Of course, reasonable and informed people can disagree at the margin with my ranking. A case could be made that the wildlife habitat effects are more significant, particularly if we use, say, the beginning of the 18th century as our reference point for the transformation of forested land to agriculture in North America, or the beginning of the 17th century for western Europe. And certainly public opinion seems to rank pesticide use as a much higher risk category than does most of the research community. But, in the present context, the important thing is that none of the items on my list has anything to do with location. From an environmental stewardship point of view, how my food is produced is far more important than where it is produced.
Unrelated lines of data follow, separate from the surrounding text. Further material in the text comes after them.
-- ==== Sys2Proof/Certificates/Slice0/Obligations.lean ====
section
/-!
DEFINITION. The statements for the provers, from the spec's numbered rules.
-/
open Sys2Proof Sys2Proof.Machine

/-! Reset and invariant -/

/-- R48, R281: what reset leaves, for every build. -/
def Obligations.ResetLeavesEveryBlockFieldAtItsValue : Prop :=
  ∀ b : Build, let s := State.resetWith b
    s.rx.rxProfile = 0 ∧ s.tx.txProfile = 0
    ∧ s.ctl.rxEn = false ∧ s.ctl.txEn = false ∧ s.ctl.relayEn = false
    ∧ s.rx.shiftRegister = 0 ∧ s.rx.syncFound = false ∧ s.rx.currentFrameKind = .none
    ∧ s.rx.bitIndex = 0 ∧ s.rx.lastFrameKind = .none ∧ s.rx.diagCounter = 0
    ∧ s.rx.eventQueue = [] ∧ s.tx.cmdQueue = [] ∧ s.tx.payQueue = []
    ∧ s.tx.engine = .idle ∧ s.ctl.cfgErr = false ∧ s.ctl.cmdErr = false ∧ s.ctl.errInfo = 0

/-- R10, R11, R32, R265: a build is accepted exactly when its parameters are valid, and the block it
gives meets the invariant. R265 refuses an invalid table only; that a build is refused for its depths
is the model's choice (assumption 8). -/
def Obligations.AcceptedBuildsMeetTheInvariant : Prop :=
  ∀ b : Build,
    (buildValid b = true → ∃ s, powerOn b = .next s ∧ s.build = b ∧ Inv s)
    ∧ (buildValid b = false → powerOn b = .refused .invalidBuild)

/-- Which builds are valid, written out: the table's constraints are R11's, the depths' those of R10
and R32. Any other build is refused: for an invalid table R265 says so; for a depth no rule does, and
it is the model's choice (assumption 8). -/
def Obligations.ValidBuildsAreThoseOfTheTableRules : Prop :=
  ∀ b : Build, (buildValid b = false → powerOn b = .refused .invalidBuild)
    ∧ (buildValid b = true ↔
    (1 ≤ b.profiles.length ∧ b.profiles.length ≤ 256)
    ∧ (∀ p ∈ b.profiles, p.payloadBytes ≤ 65535
        ∧ (p.family = .f8 → 1 ≤ p.payloadBytes)
        ∧ (p.family = .std ∨ p.family = .high → 2 ≤ p.payloadBytes))
    ∧ (∀ i j : Nat, ∀ p q : Profile, b.profiles[i]? = some p → b.profiles[j]? = some q →
        p.family = .f8 → q.family = .f8 → i = j)
    ∧ 3 ≤ b.evtDepth ∧ 1 ≤ b.cmdDepth ∧ 1 ≤ b.payDepth)

/-- The default build meets the invariant at reset; its depths are the model's choice
(assumption 8). -/
def Obligations.ResetMeetsTheInvariant : Prop := Inv State.reset

/-- Every step keeps the invariant. -/
def Obligations.EveryStepKeepsTheInvariant : Prop :=
  ∀ s t : State, Inv s → step s = .next t → Inv t

/-- R250: from a state that meets the invariant, no step stops. -/
def Obligations.NoStepStopsUnderTheInvariant : Prop :=
  ∀ s : State, Inv s → ∃ t, step s = .next t

/-- R147: the target lies between 8 bits and the profile's capacity, and is a whole number of
bytes. -/
def Obligations.TargetLiesBetweenOneByteAndCapacity : Prop :=
  ∀ (b : Build) (p : Profile) (k : FrameKind), buildValid b = true → p ∈ b.profiles →
    8 ≤ target k p ∧ target k p ≤ bitBufferCapacity p ∧ bitBufferCapacity p ≤ capMax b
    ∧ 8 ∣ target k p ∧ target k p < 2 ^ 20

/-- R141: the target, case by case. -/
def Obligations.TargetIsTheRuleOfTheSource : Prop :=
  ∀ (k : FrameKind) (pl : Nat),
    target k ⟨pl, .f8⟩ = pl * 8
    ∧ (∀ fam, fam ≠ Family.f8 → target .voice ⟨pl, fam⟩ = pl * 8 + 8)
    ∧ (∀ fam, fam ≠ Family.f8 → k ≠ .voice → target k ⟨pl, fam⟩ = pl * 8 - 8)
And there are significant differences, regionally, on the environmental implications of how food is produced. For example, agriculture in western Europe is far more input intensive than the agricultures of, say, New Zealand and Canada. Input intensity is measured by indicators like livestock units per unit of agricultural land area or average fertilizer use per hectare. More intensive agriculture, holding management and technology constant, is more environmentally hazardous agriculture. So, consumption of food from a lower input intensity agriculture generally involves less environmental risk than from food produced in a higher input intensity agriculture. Seasonality or production also has important environmental implications. Fruit and vegetable production seasons in the northern and southern hemispheres alternate, creating the option of year round access, with transportation, as an alternative to either local production with off season demand being met by preservation techniques, including controlled atmosphere storage, and local controlled environment production, both of which involve complex environmental tradeoffs of their own.

So, environmentally motivated food consumers, whose numbers, thankfully, are growing, need to look beyond where their food is produced and think more about how it is produced if they really want their eating habits to contribute to environmental stewardship. The good news is that farmers, food processors and retailers are starting to recognize this. Production attribute food, that is food that is differentiated on the basis of how it is produced, is increasingly visible in the market place.

Of course, other claims are made in support of local food consumption, including, “It’s good for the local economy,” and “the quality of local food is higher,” but this piece is already too long. So I will leave those topics for another day.   In the meantime, let me suggest two recent reports on the local food issue.

Pierre Desrochers and Hiroko Shimizu (2008) Yes, We Have No Bananas: A Critique of the “Food Miles” Perspective, Policy Primer No. 8, Mercatus Policy Series, Global Prosperity Initiative, Mercatus Center, George Mason University, October.

Department for Environment, Food and Rural Affairs (2009) First Report from the Council of Food Policy Advisors, Government of the United Kingdom, September.